* _Problem details_
Show each line from the listing that includes the word "none".

* _Data supplied_
-- ==== Sys2Proof/Tests/Slice0.lean ====
section
/-! SUPPORT. Tests of one step each, on the toy curves of 95_test_vectors.md section 1 and with the expected
values of 95_test_vectors.md and 96_test_vectors_protocols.md (the name of a test carries the row's name
there); words written out from 30_encoding.md; and for every statement with hypotheses a witness that meets
them. -/

namespace Sys2Proof.Tests

set_option Elab.async false

open Sys2Proof.Machine

/-! ### The configuration CfgT (95_test_vectors.md section 1) -/

/-- SHA-256 of the inputs the tests below hash (standard values, computed outside the model). -/
def shaKnown : List (Bytes × Bytes) :=
  [ ([0x60, 0x02, 0x42],
      int2be 0x9d2cd13fd7a7219fbe1b7eaf9feab0ad55c2bc03fbff7812becac8f55668b53a 32),
    ([0x0A, 0x03, 0x93, 0x61, 0x62, 0x63],
      int2be 0x053d9bdd1724b5a8f8aa408b0dd67b50db6953a018cd5cac678eeaef481d836f 32),
    (int2be 0x0009102766a5e1540a6331bceba8fb9bab6d6ae727b67a1030211613f0b37f655c5c5c5c5c5c5c5c5c5c5c5c5c5c5c5c5c5c5c5c5c5c5c5c5c5c5c5c5c5c5c5c6ec0477544a304ca823d71fd768404a36158d20d108ac7584b0091c68282b477 96,
      int2be 0x7e3b36b99c6515db76a4a37038b6e69072446f667e7c434f29e3474e737b379f 32),
    (int2be 0x0009102766a5e1540a6331bceba8fb9bab6d6ae727b67a1030211613f0b37f655c5c5c5c5c5c5c5c5c5c5c5c5c5c5c5c5c5c5c5c5c5c5c5c5c5c5c5c5c5c5c5cdf58a24502da921422092273fa82a1405199fd8ad2a551d7f6e4f2f009dd716b 96,
      int2be 0xc5848f3c19d501befe030a1daa4e57169f13a56a23f689289cd0f8d7be945fc1 32),
    (int2be 0x09965db8423dc6485ed7fc9c44258c26e84fee809da9b59966d48390144217365c5c5c5c5c5c5c5c5c5c5c5c5c5c5c5c5c5c5c5c5c5c5c5c5c5c5c5c5c5c5c5c3b2a44eff31f610c3ecec76ef06c809deb6f951f78061688ae97aa524dec2c87 96,
      int2be 0x8f2b55dbacf4498ab653a6e655845ed58a6b12719be4522fb4f3b23d4f04239a 32),
    (int2be 0x09965db8423dc6485ed7fc9c44258c26e84fee809da9b59966d48390144217365c5c5c5c5c5c5c5c5c5c5c5c5c5c5c5c5c5c5c5c5c5c5c5c5c5c5c5c5c5c5c5c598b1ae7746eae120b1f057c8c99cce632cd2ce6e5a83248e7c6fd159c83dd0f 96,
      int2be 0x6413886ac875513201936bb37376eda7a2b8b0050a514f28d16b1b14ae57534c 32),
    (int2be 0x22676ae5c03949872af8ff2c64eabacc2e18333a22201f1375bf1b122f276bc35c5c5c5c5c5c5c5c5c5c5c5c5c5c5c5c5c5c5c5c5c5c5c5c5c5c5c5c5c5c5c5c474c3228dacbe84dd40db32663ceda4a65caed8c2834773430cf861a056feecb 96,
      int2be 0xeb68f060c464f78b323561529b3a361fc78d9647686d82871199ec562474a627 32),
    (int2be 0x22676ae5c03949872af8ff2c64eabacc2e18333a22201f1375bf1b122f276bc35c5c5c5c5c5c5c5c5c5c5c5c5c5c5c5c5c5c5c5c5c5c5c5c5c5c5c5c5c5c5c5cfd6cec9e382003e607e40e5b265bfe6f7800725d17830858aec53721b062c297 96,
      int2be 0xab1a8c6a790f9de422b7724b3e3d605ed185f06304141d70e04240eef2e811da 32),
    (int2be 0x480d008faa5323ed409295460e80d0a644725950484a75791fd57178454d01a93636363636363636363636363636363636363636363636363636363636363636c5848f3c19d501befe030a1daa4e57169f13a56a23f689289cd0f8d7be945fc1 96,
      int2be 0x474c3228dacbe84dd40db32663ceda4a65caed8c2834773430cf861a056feecb 32),
    (int2be 0x480d008faa5323ed409295460e80d0a644725950484a75791fd57178454d01a93636363636363636363636363636363636363636363636363636363636363636eb68f060c464f78b323561529b3a361fc78d9647686d82871199ec562474a627 96,
      int2be 0xfd6cec9e382003e607e40e5b265bfe6f7800725d17830858aec53721b062c297 32),
    (int2be 0x5c5c5c5c5c5c5c5c5c5c5c5c5c5c5c5c5c5c5c5c5c5c5c5c5c5c5c5c5c5c5c5c5c5c5c5c5c5c5c5c5c5c5c5c5c5c5c5c5c5c5c5c5c5c5c5c5c5c5c5c5c5c5c5cf118c75ff2d02af329d3f8a46c4a38dde38dd6f5f5a2985fac8f3062b9627f96 96,
      int2be 0x5c554c7b3af9bd08563f6de0b7f4a7c7f73136bb7bea264c6c7d4a4facef2339 32),
    (int2be 0x5c5c5c5c5c5c5c5c5c5c5c5c5c5c5c5c5c5c5c5c5c5c5c5c5c5c5c5c5c5c5c5c5c5c5c5c5c5c5c5c5c5c5c5c5c5c5c5c5c5c5c5c5c5c5c5c5c5c5c5c5c5c5c5cfa4fde91a86d85faf2e42309947fcc1d97a87e021b46789cf90b96150665daf1 96,
      int2be 0x896431f3ac220d074ea03ec7f9e9b54ca15fa32bf538aa3db666b4513916db2f 32),
    (int2be 0x63fc37d22857ac2234bd96f62e4fe64c822584eaf7c3dff30cbee9fa7e287d5c363636363636363636363636363636363636363636363636363636363636363617cff0d30663d07cf5bcab355872d4d8e9b9d488afeb1e4ebb34a8f7c20ecc79 96,
      int2be 0x598b1ae7746eae120b1f057c8c99cce632cd2ce6e5a83248e7c6fd159c83dd0f 32),
    (int2be 0x63fc37d22857ac2234bd96f62e4fe64c822584eaf7c3dff30cbee9fa7e287d5c36363636363636363636363636363636363636363636363636363636363636366413886ac875513201936bb37376eda7a2b8b0050a514f28d16b1b14ae57534c 96,
      int2be 0x3b2a44eff31f610c3ecec76ef06c809deb6f951f78061688ae97aa524dec2c87 32),
    (int2be 0x6a637a4d0ccf8b3e60095bd681c291f1c107008d4ddc107a5a4b7c799ad9150f36363636363636363636363636363636363636363636363636363636363636360101010101010101010101010101010101010101010101010101010101010101 96,
      int2be 0xdf58a24502da921422092273fa82a1405199fd8ad2a551d7f6e4f2f009dd716b 32),
    (int2be 0xbf5207c59a143b31789608f1cfdf837a9769951dc30e9c0b805082670f20ed1936363636363636363636363636363636363636363636363636363636363636360101010101010101010101010101010101010101010101010101010101010101 96,
      int2be 0x9c103aca761d7ef49a8b971590b3df5f828db7d0b93cc167561088eb593142c8 32),
    (int2be 0xd5386daff07e515b12fc629ba5b5e910fd03ff77a964f661ea3ae80d654a87735c5c5c5c5c5c5c5c5c5c5c5c5c5c5c5c5c5c5c5c5c5c5c5c5c5c5c5c5c5c5c5c4f8c489cb895c48162037db8602db24c83f59485ad13363a91fa8da807dffc01 96,
      int2be 0x55ca01e41e619a14028ba0c01879d07ab413b2dcc1f5e9c53a88dfcc481e4b6a 32),
    (int2be 0xd5386daff07e515b12fc629ba5b5e910fd03ff77a964f661ea3ae80d654a87735c5c5c5c5c5c5c5c5c5c5c5c5c5c5c5c5c5c5c5c5c5c5c5c5c5c5c5c5c5c5c5c9c103aca761d7ef49a8b971590b3df5f828db7d0b93cc167561088eb593142c8 96,
      int2be 0x17cff0d30663d07cf5bcab355872d4d8e9b9d488afeb1e4ebb34a8f7c20ecc79 32),
    (int2be 0x363636363636363636363636363636363636363636363636363636363636363636363636363636363636363636363636363636363636363636363636363636360101010101010101010101010101010101010101010101010101010101010101000103 99,
      int2be 0xfa4fde91a86d85faf2e42309947fcc1d97a87e021b46789cf90b96150665daf1 32),
    (int2be 0x363636363636363636363636363636363636363636363636363636363636363636363636363636363636363636363636363636363636363636363636363636360101010101010101010101010101010101010101010101010101010101010101000561 99,
      int2be 0xf118c75ff2d02af329d3f8a46c4a38dde38dd6f5f5a2985fac8f3062b9627f96 32),
    (int2be 0x6a637a4d0ccf8b3e60095bd681c291f1c107008d4ddc107a5a4b7c799ad9150f3636363636363636363636363636363636363636363636363636363636363636c5848f3c19d501befe030a1daa4e57169f13a56a23f689289cd0f8d7be945fc1010561 99,
      int2be 0x6ec0477544a304ca823d71fd768404a36158d20d108ac7584b0091c68282b477 32),
    (int2be 0xbf5207c59a143b31789608f1cfdf837a9769951dc30e9c0b805082670f20ed19363636363636363636363636363636363636363636363636363636363636363617cff0d30663d07cf5bcab355872d4d8e9b9d488afeb1e4ebb34a8f7c20ecc79010103 99,
      int2be 0x4f8c489cb895c48162037db8602db24c83f59485ad13363a91fa8da807dffc01 32) ]

/-- The first two bytes of SHA-256 of the inputs the tests below hash. -/
def shortKnown : List (Bytes × Bytes) :=
  [ ([0x00], [0x6E, 0x34]),
    ([0x01], [0x4B, 0xF5]),
    ([0xF5], [0x27, 0xAB]),
    ([0x01, 0x02], [0xA1, 0x28]),
    ([0x5A, 0x51], [0x65, 0x28]),
    ([0xF5, 0x05], [0x1A, 0xBC]),
    ([0x1A, 0x61, 0x62, 0x63], [0x6B, 0xCB]),
    ([0xF5, 0x61, 0x62, 0x63], [0x95, 0x34]),
    ([0x4A, 0x03, 0x61, 0x62, 0x63], [0x6D, 0x09]),
    ([0xD1, 0x51, 0x61, 0x62, 0x63], [0xE7, 0x0E]) ]
/-- A curve whose numbers take one byte. -/
def toy (shape : Shape) (p gx gy n h : Nat) (h2c : MapKind) (z hash : Nat) : Curve where
  shape := shape
  p := p
  gx := gx
  gy := gy
  n := n
  h := h
  fsize := 1
  ssize := 1
  h2c := h2c
  z := z
  hash := hash

def toyK : Curve := toy (.weierstrass 0 7) 211 3 178 199 1 .svdw 3 0

def toyN : Curve := toy (.weierstrass 164 7) 167 2 3 151 1 .sswu 163 0

def toyE : Curve := toy (.edwards 96 7) 97 45 3 13 8 .none 0 1

def toyI : Curve := toy (.weierstrass 164 7) 167 2 3 151 1 .icart 0 0

/-- CfgT. -/
def toyCfg : Cfg :=
  { Config.suggested with
    curves := [toyK, toyN, toyE, toyI]
    hashes := [⟨32, 64, shaKnown⟩, ⟨2, 64, shortKnown⟩] }

/-- The four curves as commands see them. -/
def ctxK : Ctx := ⟨toyK, .big, ⟨32, 64, shaKnown⟩, .suggested, .suggested⟩

def ctxN : Ctx := ⟨toyN, .big, ⟨32, 64, shaKnown⟩, .suggested, .suggested⟩

def ctxE : Ctx := ⟨toyE, .little, ⟨2, 64, shortKnown⟩, .suggested, .suggested⟩

def ctxI : Ctx := ⟨toyI, .big, ⟨32, 64, shaKnown⟩, .suggested, .suggested⟩

/-- ARG0, ARG1 and ARG2 for strings at the offsets 0, 64 and 128 of IMEM. -/
def argsFor (A B C : Bytes) : Args :=
  ⟨.ofNat 0 A.length, .ofNat 64 B.length, .ofNat 128 C.length, .zero⟩

/-- IMEM with three strings of at most 64 bytes. -/
def imemFor (A B C : Bytes) : Mem := Mem.ofBytes 0 A ++ Mem.ofBytes 64 B ++ Mem.ofBytes 128 C

/-- The state after reset with three strings put into IMEM and described by ARG0 to ARG2. -/
def given (A B C : Bytes) (rng : Bytes := []) : State :=
  { State.resetWith toyCfg with args := argsFor A B C, imem := imemFor A B C, rng := rng }

/-- The state with a command word accepted. -/
def busy (w : Word) (A B C : Bytes) (rng : Bytes := []) : State := (given A B C rng).presented w

/-- The latch of that state. -/
def latch (w : Word) (A B C : Bytes) : Pending := ⟨w, argsFor A B C, imemFor A B C⟩

/-- The step that runs a command word. -/
def run (w : Nat) (A B C : Bytes) (rng : Bytes := []) : Host.Outcome State Fault Refusal :=
  step ((given A B C rng).withFetchWord 32 w)

/-- The bytes a result descriptor names. -/
def resultBytes (s : State) (d : Desc) : Bytes :=
  (List.range d.len.toNat).filterMap fun k => s.omem.get? (d.off.toNat + k)

/-- What a host sees of a completion: STATUS, ERRCODE and the two results. -/
structure Seen where
  status : Word
  errcode : BitVec 8
  res0 : Bytes
  res1 : Bytes
  deriving DecidableEq, Repr

/-- What a host sees after a step. -/
def seen : Host.Outcome State Fault Refusal → Option Seen
  | .next s => some ⟨s.status.word, s.errcode.value, resultBytes s s.res0, resultBytes s s.res1⟩
  | .fault _ => none
  | .refused _ => none

/-! ### One step of every command -/

theorem test_M3_madd :
    seen (run 0x00001001 [0xC6] [0x01] []) = some ⟨0x002, 0, [0x00], []⟩ := by
  decide +kernel

theorem test_M5_madd :
    seen (run 0x00000001 [0xD3] [0x01] []) = some ⟨0x006, 6, [], []⟩ := by
  decide +kernel

theorem test_M8_msub :
    seen (run 0x00000002 [0x05] [0x0A] []) = some ⟨0x002, 0, [0xCE], []⟩ := by
  decide +kernel

theorem test_M11_msub :
    seen (run 0x00001002 [0x00] [0x01] []) = some ⟨0x002, 0, [0xC6], []⟩ := by
  decide +kernel

theorem test_M13_mmul :
    seen (run 0x00000003 [0xD2] [0xD2] []) = some ⟨0x002, 0, [0x01], []⟩ := by
  decide +kernel

theorem test_M15_mmul :
    seen (run 0x00003003 [0xC6] [0xC6] []) = some ⟨0x002, 0, [0x01], []⟩ := by
  decide +kernel

theorem test_M16_msqr :
    seen (run 0x00000004 [0xC8] [] []) = some ⟨0x002, 0, [0x79], []⟩ := by
  decide +kernel

theorem test_M17_msqr :
    seen (run 0x00001004 [0x64] [] []) = some ⟨0x002, 0, [0x32], []⟩ := by
  decide +kernel

theorem test_M19_minv :
    seen (run 0x00002005 [0x02] [] []) = some ⟨0x002, 0, [0x6A], []⟩ := by
  decide +kernel

theorem test_M22_minv :
    seen (run 0x00000005 [0x00] [] []) = some ⟨0x006, 6, [], []⟩ := by
  decide +kernel

theorem test_M26_msqrt :
    seen (run 0x00000006 [0x05] [] []) = some ⟨0x002, 0, [0x41], []⟩ := by
  decide +kernel

theorem test_M29_msqrt :
    seen (run 0x00000006 [0x02] [] []) = some ⟨0x006, 6, [], []⟩ := by
  decide +kernel

theorem test_P1_pchk :
    seen (run 0x00000010 [0x03] [0xB2] []) = some ⟨0x00A, 0, [], []⟩ := by
  decide +kernel

theorem test_P3_pchk :
    seen (run 0x00000010 [0xD6] [0xB2] []) = some ⟨0x002, 0, [], []⟩ := by
  decide +kernel

theorem test_P9_padd :
    seen (run 0x00000011 [0x02, 0x03] [0x02, 0x03] []) = some ⟨0x002, 0, [0x04, 0x5E, 0x63], []⟩ := by
  decide +kernel

theorem test_Q1_padd :
    seen (run 0x00000211 [0x83] [0x83] []) = some ⟨0x002, 0, [0x29], []⟩ := by
  decide +kernel

theorem test_P11_pdbl :
    seen (run 0x00004012 [0x02, 0x03] [] []) = some ⟨0x002, 0, [0x03, 0x5E], []⟩ := by
  decide +kernel

theorem test_Q4_pdbl :
    seen (run 0x00000212 [0x60] [] []) = some ⟨0x002, 0, [0x01], []⟩ := by
  decide +kernel

theorem test_P13_pneg :
    seen (run 0x00000013 [0x02, 0x03] [] []) = some ⟨0x002, 0, [0x04, 0x03, 0x21], []⟩ := by
  decide +kernel

theorem test_Q6_pneg :
    seen (run 0x00000213 [0x83] [] []) = some ⟨0x002, 0, [0x03], []⟩ := by
  decide +kernel

theorem test_P15_pcomb :
    seen (run 0x00004014 [0x00, 0x02, 0x02, 0x03, 0x00, 0x02, 0x03, 0x5E] [] [])
      = some ⟨0x002, 0, [0x02, 0x5C], []⟩ := by
  decide +kernel

theorem test_P18_pcomb :
    seen (run 0x00000014 [0x00, 0x02, 0x02, 0x03, 0x00, 0x02, 0x03, 0x5E, 0x00, 0x03, 0x04, 0x5C, 0xB0] [] [])
      = some ⟨0x006, 2, [], []⟩ := by
  decide +kernel

theorem test_P28_pmulg :
    seen (run 0x00002015 [0xC6] [] []) = some ⟨0x002, 0, [0x04, 0x03, 0x21], []⟩ := by
  decide +kernel

theorem test_Q8_pmulg :
    seen (run 0x00000215 [0x0C] [] []) = some ⟨0x002, 0, [0x03], []⟩ := by
  decide +kernel

theorem test_P36_pmul :
    seen (run 0x00006016 [0x05] [0x02, 0x03] []) = some ⟨0x002, 0, [0x03, 0x93], []⟩ := by
  decide +kernel

theorem test_Q11_pmul :
    seen (run 0x00000216 [0x08] [0x80] []) = some ⟨0x002, 0, [0x01], []⟩ := by
  decide +kernel

theorem test_P37_penc :
    seen (run 0x00008017 [0x03] [0xB2] []) = some ⟨0x002, 0, [0x06, 0x03, 0xB2], []⟩ := by
  decide +kernel

theorem test_Q18_penc :
    seen (run 0x00000217 [0x2D] [0x03] []) = some ⟨0x002, 0, [0x83], []⟩ := by
  decide +kernel

theorem test_P46_pdec :
    seen (run 0x00000018 [0x06, 0x03, 0xB3] [] []) = some ⟨0x006, 3, [], []⟩ := by
  decide +kernel

theorem test_Q12_pdec :
    seen (run 0x00000218 [0x83] [] []) = some ⟨0x002, 0, [0x2D], [0x03]⟩ := by
  decide +kernel

theorem test_K2_skgen :
    seen (run 0x00000020 [] [] [] (rng := [0x00, 0xC7, 0x05])) = some ⟨0x002, 0, [0x05], []⟩ := by
  decide +kernel

theorem test_K3_skgen :
    seen (run 0x00000220 [] [] [] (rng := [0x0D, 0xFF])) = some ⟨0x002, 0, [0x08], []⟩ := by
  decide +kernel

theorem test_K4_skvfy :
    seen (run 0x00000021 [0xC6] [] []) = some ⟨0x00A, 0, [], []⟩ := by
  decide +kernel

theorem test_K5_skvfy :
    seen (run 0x00000021 [0xC7] [] []) = some ⟨0x002, 0, [], []⟩ := by
  decide +kernel

theorem test_K9_skred :
    seen (run 0x00000022 [0x01, 0x00] [] []) = some ⟨0x002, 0, [0x39], []⟩ := by
  decide +kernel

theorem test_K12_skred :
    seen (run 0x00000022 [0xFF, 0xFF, 0xFF, 0xFF] [] []) = some ⟨0x002, 0, [0x2D], []⟩ := by
  decide +kernel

* _Completed task_
def toyE : Curve := toy (.edwards 96 7) 97 45 3 13 8 .none 0 1
  | .fault _ => none
  | .refused _ => none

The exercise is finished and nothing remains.